The 2016 INEB conference theme of Converging Streams: Engaging for Holistic Development – An Interfaith Dialogue for Peace and Sustainability encapsulated the issues and the approaches for addressing it. Conference activities provided many opportunities to increase understanding of holistic development on a range of topics including climate change, environmental resilience, development in the post conflict era, gender equality and the ordination of nuns to name a few. Various platforms for interfaith dialogue were integrated into conference activities to help people from many countries, cultures, social sectors and faith traditions interact in meaningful ways. Additionally, the conference was designed with an exposure into Sri Lanka’s development experience through the lenses of climate change and pluralism in the post-civil war context. Participants could be part of two study tours, one of which took place in the south focusing on ecosystems, climate change and sustainable development, and the second took place in the north focusing on the post-civil war situation, pluralism, inclusiveness and development.

INEB recognizes that its network platform is reaching beyond its core group of Buddhist organizations in the areas of climate change, pluralism and peacebuilding. Nearly 200 participants arrived from 22 countries to attend the conference activities and experience which speaks to INEB’s inclusive and pluralistic values and approach for engaging across faith traditions, Hindu, Christian, Buddhist and Muslim, in collaboration on shared issues of concern.

The conference activities took place in several locations and venues in the country, Jaffna in the north, the capitol Colombo, and in the south – the Islander Center, Anuradhapura, and the Sinharaja National Forest (Pinnawala and Kuruegala). All the pre-conference activities, in addition to the opening ceremony and public symposium took place in Colombo or a nearby location. This year’s conference planning and implementation involved more leaders from the younger generation of the conference organizers, INEB and Sevelanka.

Keynote presenters and notable resource persons were available throughout the conference activities with expertise in the areas of holistic sustainable development, engaged Buddhism, climate change and environmental issues, as well as peacebuilding. Dr. Joanna Macy, scholar in the areas of Buddhism, development, general systems theory and deep ecology, with an extensive history of involvement in development in Sri Lanka, as well as nuclear disarmament in other parts of the world, presented at various conference activities including a pre-conference workshop, as the keynote speaker at the public symposium and as a conference panelist on structural violence. Other notable presenters included Dr. A.T. Ariyaratne from Sri Lanka that initiated and lead the Sarvodaya Shramadana movement which used participatory development approaches to build communities based on engaged Buddhist principles. Ajarn Sulak Sivaraksa who founded the Sathirakoses-Nagapradeppa Foundation, as well as co-founded INEB and the Spirit in Education Movement (SEM), presented on sustainable development and engaged Buddhism. Resource persons and participants alike shared a deep concern for peace and sustainability.

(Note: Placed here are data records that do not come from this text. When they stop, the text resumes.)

-- ==== Sys2Proof/Machine/Furn.lean ====
section
/-!
DEFINITION. The register file's accessors, and what the furnish in force says: records, partitions, the post tree
(R15 to R30).
-/

namespace Sys2Proof.Machine

/-- The value of a register field, element [i][j]. -/
def State.rd (s : State) (f : Field) (i : Nat := 0) (j : Nat := 0) : Nat :=
  storeGet f.spec.reset s.regs (f.key i j)

/-- The state with a register field set; the value is cut to the field's width. -/
def State.wr (s : State) (f : Field) (v : Nat) (i : Nat := 0) (j : Nat := 0) : State :=
  { s with regs := storeSet f.spec.reset s.regs (f.key i j) (v % 2 ^ f.width) }

/-- An address field: its value at its own bit position. -/
def State.addrOf (s : State) (f : Field) (i : Nat := 0) (j : Nat := 0) : Nat := s.rd f i j * 2 ^ f.spec.lo

/-- Set an address field from an address. -/
def State.wrAddr (s : State) (f : Field) (a : Nat) (i : Nat := 0) (j : Nat := 0) : State :=
  s.wr f (a / 2 ^ f.spec.lo) i j

/-- Add to a counter field that saturates at its width (the RC and RO counters of the tables). -/
def State.count (s : State) (f : Field) (k : Nat := 1) (i : Nat := 0) (j : Nat := 0) : State :=
  s.wr f (satAdd (2 ^ f.width - 1) (s.rd f i j) k) i j

/-- Set a field back to its reset value. -/
def State.resetField (s : State) (f : Field) (i : Nat := 0) (j : Nat := 0) : State := s.wr f f.spec.reset i j

/-- The chip's own position (RING_POS, R505). -/
def State.pos (s : State) : Nat := s.pins.straps.pos.val

/-- A value from the counter of free values: the index for `Config`'s constants, and the state that goes on. -/
def State.takeFree (s : State) : Nat × State := (s.free, { s with free := s.free + 1 })

/-- A fresh number for a command, a launch, a wait or a request. -/
def State.takeId (s : State) : Nat × State := (s.nextId, { s with nextId := s.nextId + 1 })

/-- The records of a type in force (R17). -/
def recsOf (recs : List FRec) (type : Nat) : List FRec := recs.filter (fun r => r.type = type)

/-- The RING record (R18): MEMBERS, MASTER, SPARES. -/
structure RingRec where
  members : Nat
  master : Nat
  spares : Nat
deriving DecidableEq, Repr

/-- The RING record of a list of records. -/
def ringRec (recs : List FRec) : Option RingRec :=
  ((recsOf recs 1).head?).map (fun r => ⟨leAt r.body 0 1, leAt r.body 1 1, leAt r.body 2 2⟩)

/-- A POST record (R18). -/
structure PostRec where
  id : Nat
  parent : Nat
  kind : Nat
  chip : Nat
  vat : Nat
deriving DecidableEq, Repr

/-- The post records. -/
def postRecs (recs : List FRec) : List PostRec :=
  (recsOf recs 2).map (fun r => ⟨leAt r.body 0 2, leAt r.body 2 2, leAt r.body 4 1, leAt r.body 5 1, leAt r.body 6 1⟩)

/-- A PARTITION record (R18). -/
structure PartRec where
  part : Nat
  pooled : Bool
  root : Nat
  home : Nat
  prio : Nat
  split : List Nat
  poolClass : Nat
  vfExposed : Bool
  heap : Nat
  grow : Nat
deriving DecidableEq, Repr

/-- A partition record decoded (R18). -/
def partRec (r : FRec) : PartRec :=
  ⟨leAt r.body 0 1, leAt r.body 1 1 == 1, leAt r.body 2 2, leAt r.body 4 1, leAt r.body 5 1,
    [leAt r.body 6 1, leAt r.body 7 1, leAt r.body 8 1, leAt r.body 9 1], leAt r.body 10 1,
    bitAt (leAt r.body 11 1) 0, leAt r.body 12 2, leAt r.body 16 4⟩

/-- The partitions of the furnish. -/
def partRecs (recs : List FRec) : List PartRec := (recsOf recs 3).map partRec

/-- The record of partition `p` in force. -/
def State.part (s : State) (p : Nat) : Option PartRec := (partRecs s.furn.recs).find? (fun r => r.part = p)

/-- The CALENDER record (R18): partition, chip, heads. -/
def calRec (recs : List FRec) : Option (Nat × Nat × Nat) :=
  ((recsOf recs 4).head?).map (fun r => (leAt r.body 0 1, leAt r.body 1 1, leAt r.body 2 1))

/-- The calender partition in force. -/
def State.calPart (s : State) : Option Nat := (calRec s.furn.recs).map (·.1)

/-- `id` lies at or beneath `root`, climbing at most `fuel` parents (R22, R23: at most 8 levels). -/
def postUnder (posts : List PostRec) (root : Nat) : Nat → Nat → Bool
  | 0, _ => false
  | fuel + 1, id =>
    if id = root then true
    else match posts.find? (fun r => r.id = id) with
      | none => false
      | some r => postUnder posts root fuel r.parent

/-- The VAT posts beneath a root: (chip, vat). -/
def vatsUnder (recs : List FRec) (root : Nat) : List (Nat × Nat) :=
  let ps := postRecs recs
  (ps.filter (fun r => r.kind = 0 && postUnder ps root 9 r.id)).map (fun r => (r.chip, r.vat))

/-- The chips and vats of partition `p` (R26). -/
def State.partVats (s : State) (p : Nat) : List (Nat × Nat) :=
  match s.part p with
  | none => []
  | some r => vatsUnder s.furn.recs r.root

/-- The vats of this chip beneath partition `p`'s root, ascending. -/
def State.localVats (s : State) (p : Nat) : List Nat :=
  (List.range 64).filter (fun n => (s.partVats p).contains (s.pos, n))

/-- The pooled vats of this chip: VAT children of its POOL post (R22). -/
def State.pooledVats (s : State) : List Nat :=
  let ps := postRecs s.furn.recs
  (List.range 64).filter (fun n => ps.any (fun r => r.kind = 0 && r.vat = n && r.chip = s.pos &&
    ps.any (fun q => q.kind = 5 && q.id = r.parent)))

/-- The vats that some VAT post of this chip names (R24). -/
def State.assignedVats (s : State) : List Nat :=
  (List.range 64).filter (fun n => (postRecs s.furn.recs).any (fun r => r.kind = 0 && r.vat = n && r.chip = s.pos))

/-- Partition `p` is spanning (R27): its root is a SPAN or RING post. -/
def State.spanning (s : State) (p : Nat) : Bool :=
  match s.part p with
  | none => false
  | some r => (postRecs s.furn.recs).any (fun q => q.id = r.root && (q.kind = 3 || q.kind = 4))

/-- The partition is homed on this chip. -/
def State.homed (s : State) (p : Nat) : Bool :=
  match s.part p with
  | none => false
  | some r => r.home = s.pos

/-- VF p is enabled (SR-IOV VF Enable and NumVFs). -/
def State.vfEnabled (s : State) (p : Nat) : Bool := s.pcie.vfEnable && decide (p < s.pcie.numVfs)

/-- Partition p has VF_EXPOSED = 1 (R18). -/
def State.vfExposed (s : State) (p : Nat) : Bool :=
  match s.part p with
  | none => false
  | some r => r.vfExposed

/-- The routing identity of a partition's requests (R228): PF 0, VF p is p + 1. -/
def State.fnOf (s : State) (p : Nat) : Nat := if s.vfEnabled p && s.vfExposed p then p + 1 else 0

/-- The configuration state of a function. -/
def State.fnCfg (s : State) (fn : Nat) : FnCfg := storeGet {} s.pcie.fns fn

/-- The state with a function's configuration changed. -/
def State.setFn (s : State) (fn : Nat) (c : FnCfg) : State :=
  { s with pcie := { s.pcie with fns := storeSet {} s.pcie.fns fn c } }

/-- The function can send requests: Bus Master Enable is 1 and it is not in D3hot (R229). -/
def FnCfg.sends (c : FnCfg) : Bool := c.busMaster && !c.d3hot

/-- The chip's clocks run: PWROK is high, no warm reset is held, and no freeze is in force (R491, R506). -/
def State.live (s : State) : Bool :=
  s.pins.pwrok && s.pins.resetN && s.pins.perstN && s.rd .DBG_FREEZE_STATUS_STATE = 0

/-- A vat's state. -/
def State.vat (s : State) (n : Nat) : Vat := storeGet {} s.vats n

/-- The state with a vat changed. -/
def State.setVat (s : State) (n : Nat) (v : Vat) : State := { s with vats := storeSet {} s.vats n v }

/-- A quire of a vat. -/
def State.quire (s : State) (vat slot : Nat) : Option Quire := storeFind (s.vat vat).quires slot

/-- The state with a quire changed (added when its slot is empty). -/
def State.setQuire (s : State) (vat slot : Nat) (q : Quire) : State :=
  let v := s.vat vat
  s.setVat vat { v with quires := storePut slot q v.quires }

/-- A block of a vat. -/
def State.block (s : State) (vat slot : Nat) : Option Block := storeFind (s.vat vat).blocks slot

/-- The state with a block changed. -/
def State.setBlock (s : State) (vat slot : Nat) (b : Block) : State :=
  let v := s.vat vat
  s.setVat vat { v with blocks := storePut slot b v.blocks }

/-- The queue of partition p, number q. -/
def State.queue (s : State) (p q : Nat) : List Cmd := storeGet [] s.hb.queues (p * 16 + q)

/-- The state with a queue's commands changed. -/
def State.setQueue (s : State) (p q : Nat) (l : List Cmd) : State :=
  { s with hb := { s.hb with queues := storeSet [] s.hb.queues (p * 16 + q) l } }

/-- The doorbell register of a queue (R219). -/
def State.bell (s : State) (p q : Nat) : Nat := storeGet 0 s.hb.bells (p * 16 + q)

/-- The state with a doorbell register set. -/
def State.setBell (s : State) (p q : Nat) (v : Nat) : State :=
  { s with hb := { s.hb with bells := storeSet 0 s.hb.bells (p * 16 + q) (v % 2 ^ 32) } }

end Sys2Proof.Machine
end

The very essence of holistic development was carefully examined against the backdrop of structural violence in which its invisibility enshrines systems based on social, economic and political inequality that perpetuate conditions of poverty and unequal access to education, health care, the food supply and more. One clear message was that Buddhist monks, and leaders in faith traditions need to work closely in communities so they can become familiar with the spectrum of issues people face in their day to day lives. Through building relationship with local people spiritual and religious leaders can become more involved in helping to bring about social change from the grassroots level.

Structural violence is one of the primary obstacles to holistic development projects. Presenters emphasized how deeply rooted it is as a source of violence that is part of systems and structures as it has been institutionalized and hidden within them. Being institutionalized makes structural violence that impacts people seem normal. Its coercive, conforming and corrupting character perpetuates inequalities throughout society which contribute to many conditions where access to education, water, economic benefits, health care, and input into public policies that directly affect people’s lives are all limited. Some of these conditions also are polluting the earth through the spread of agricultural chemicals, the use of nuclear energy, and using hydraulic fracking for natural gas supplies. All of these assaults against the natural environment and all beings are creating negative karma which will affect the children who are our future and the farmers who feed the world.

The impact of structural violence was discussed in small and large groups where participants talked about its impact in their own lives. This new expanding awareness carried into the second day when they applied it to how through building partnerships, collaborations new ways would emerge for entering into holistic projects together.

The relationship between structural violence and holistic development needs to be critically examined in order for development to be self-sustaining for the long term. The root cause of much suffering is based in greed and delusion that is manifested through rabid consumerism based on people’s feelings of wanting and inadequacy. The Middle Path in Buddhism directly confronts this greed and delusion and can be applied though using various development approaches.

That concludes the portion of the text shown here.